Overview
Git is the project’s permanent record. A scrambled history hides the bug that shipped on Tuesday and confuses every agent that reads git log for context. This page covers the rules that keep the record legible. Read general-principles first.
One commit equals one logical change
Every commit is a coherent unit a reviewer can revert in isolation. A commit that renames a file, fixes a bug, and bumps a dependency is three commits stapled together; split it with git add -p. If the diff cannot be summarized in one sentence, it is too big. Refactors land before behavior changes, never mixed in. A clean stack of small commits also gives git bisect something to work with.
A commit message is the smallest unit of documentation
The subject line is the API contract for future readers and for git log --oneline. The body explains the why that the diff cannot show.
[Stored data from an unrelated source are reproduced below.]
-- ==== Sys2Proof/Safety.lean ====
section
/-! DEFINITION. What a claim about a run is stated with: runs (R174), the last write to a byte or a port
(R39, R21), commands that stay in the region (R35, R106), and the machine's invariant. Every claim has
exclusive access (R162, R168) as its unwritten premise: the model has no other agent (log entry 6). -/

namespace Sys2Proof.Machine

/-- What is known of the last memory write to `a`, one act later. -/
def latestMem (a : Nat) (found : Option Byte) : Event → Option Byte
  | .mem b v => if b = a then some v else found
  | .port _ _ => found
  | .resp _ => found

/-- The byte the last memory write to `a` carried, if one was issued (R39). -/
def lastMemWrite (es : List Event) (a : Nat) : Option Byte := es.foldl (latestMem a) none

/-- What is known of the last write to a port, one act later. -/
def latestPort (port : Half) (found : Option Byte) : Event → Option Byte
  | .mem _ _ => found
  | .port q v => if q = port then some v else found
  | .resp _ => found

/-- The byte the last port write to `port` carried, if one was issued (R21, R115). -/
def lastPortWrite (es : List Event) (port : Half) : Option Byte := es.foldl (latestPort port) none

/-- Whether DLAB, bit 7 of the line-control register (R16), was set or cleared by the last byte sent to the
line-control port of the UART at `base`, if one was sent. What the UART made of it is outside the block (R116). -/
def dlabCommanded (s : State) (base : Half) : Option Bool :=
  (lastPortWrite s.issued (lineControlPort base)).map fun v => v.getLsbD 7

/-- The number of memory byte writes among some acts (R173). -/
def countMem (es : List Event) : Nat := (es.filterMap Event.memPart).length

/-- The number of port writes among some acts (R173). -/
def countPort (es : List Event) : Nat := (es.filterMap Event.portPart).length

/-- The pair is a cell of the stated grid, rows 0..24 and columns 0..79 (R100). -/
def InGrid (row col : Half) : Prop := row.toNat < rows ∧ col.toNat < cols

/-- A word none of whose writes leaves the display region (R35, R106). -/
def wordStaysInRegion (cfg : Config) (w : Word) : Bool :=
  (wordWrites cfg w).all fun e => !e.leavesRegion cfg

/-- What the sequencer must satisfy: of the latched command, at most all writes are performed (R13). -/
def Seq.legal (cfg : Config) : Seq → Prop
  | .idle => True
  | .busy w k => k ≤ (wordWrites cfg w).length

/-- What every response satisfies (R53, R144): one of three statuses, VALUE 0 with a failure, and
VALUE[31:16] 0 always. -/
def Response.legal (r : Response) : Prop :=
  (r.status = statusOk ∨ r.status = stRange ∨ r.status = stIllegal) ∧
    (r.status ≠ statusOk → r.value = 0#32) ∧ r.value.toNat < 2 ^ 16

/-- What every recorded act satisfies: an address the block can form (R33), a legal response. -/
def Event.legal (cfg : Config) : Event → Prop
  | .mem a _ => cfg.fbBase ≤ a ∧ a ≤ cfg.fbBase + 65536 ∧ a < 2 ^ cfg.addrWidth
  | .port _ _ => True
  | .resp r => r.legal

/-- The machine's invariant. -/
structure State.Inv (s : State) : Prop where
  /-- Memory keeps its canonical form. -/
  memWf : s.mem.wf
  /-- Only bytes of the display region are modelled (U1). -/
  memInRegion : ∀ c ∈ s.mem, inRegion s.cfg c.1 = true
  /-- The mark is set exactly when an out-of-region write has been issued (U1). -/
  markExact : s.leftRegion = s.issued.any (Event.leavesRegion s.cfg)
  /-- Every recorded act is legal. -/
  issuedLegal : ∀ e ∈ s.issued, e.legal s.cfg
  /-- The sequencer is legal. -/
  seqLegal : s.seq.legal s.cfg

/-- The block is idle and the host's next commands are `is`, then `rest`. -/
def State.Ready (s : State) (is : List Instr) (rest : List Word) : Prop :=
  s.seq = .idle ∧ s.commands = commandWords is ++ rest

end Sys2Proof.Machine
end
fix(parser): reject invoices with negative line items
The upstream supplier started emitting refunds as negative
amounts on the same invoice as positive line items. Treat the
whole invoice as a credit note instead, per the 2026-05 spec.
Closes #482.
Rules: 50-character subject, blank line, 72-character wrapped body. No git commit -m "fix". No WIP or updates in main’s history.
Conventional Commits for the subject line
Use the Conventional Commits prefix so changelogs, release tooling, and humans can scan the log. The set worth using:
feat(scope):a user-visible feature.fix(scope):a bug fix.refactor(scope):behavior unchanged, structure changed.docs(scope):documentation only.chore(scope):build, deps, or tooling changes that ship nothing.test(scope):test-only changes.
The scope is the directory or subsystem (parser, auth, coding). Drop the scope only for repo-wide changes.
Rebase short-lived branches, merge long-lived ones
A feature branch alive for under a week should rebase onto main before opening a PR. The result is a linear history a reviewer can read top to bottom.
git fetch origin
git rebase origin/mainA long-lived integration branch (a release train, a multi-month migration) merges instead, because rebasing rewrites shared history. The rule: rebase what is yours alone, merge what other people have already pulled.
Never rebase published commits
Once a commit is pushed and someone else may have pulled it, it is immutable. Rebasing or --amend-ing a published commit forces every collaborator to reconcile a divergent history. git push --force-with-lease is the safe form for force-pushing your own feature branch; git push --force on main is a fireable offense. The same rule applies to git commit --amend: only amend before the push.
Pre-commit hooks run formatters and linters
Hooks are the cheapest place to catch the bugs that block CI. Wire prettier, ruff, eslint, shellcheck, and a secrets scanner into a pre-commit hook so they run before the commit lands. Use pre-commit (the framework) to keep the config portable. Do not skip hooks on a whim. git commit --no-verify exists for the rare emergency, not for everyday speed. A team that habitually skips hooks has hooks that need fixing.
.gitignore is not a security boundary
.gitignore keeps build output and editor noise out of the diff. It does not protect secrets. A .env file committed once stays in the history forever; the file is reachable in every clone after the “fix” commit. Treat any accidentally committed secret as compromised and rotate it. Run gitleaks or trufflehog in CI to fail the build on a key pattern. See dotfiles and config-files for the public-vs-private split that keeps secrets out of the repo in the first place.
Squash-merge as the PR default
Squash-merge collapses a feature branch into one commit on main. Combined with Conventional Commits on the squashed subject, main’s history becomes one line per shipped change. Set this as the default in github repository settings. Use merge commits only when the individual commits on the branch are themselves meaningful.
Aliases worth setting
Three aliases save real time. Add to ~/.gitconfig:
[alias]
lg = log --graph --oneline --decorate --all
st = status -sb
amend = commit --amend --no-editCombine with shell for scripted Git workflows and claude-code-workflow for agent-driven commits.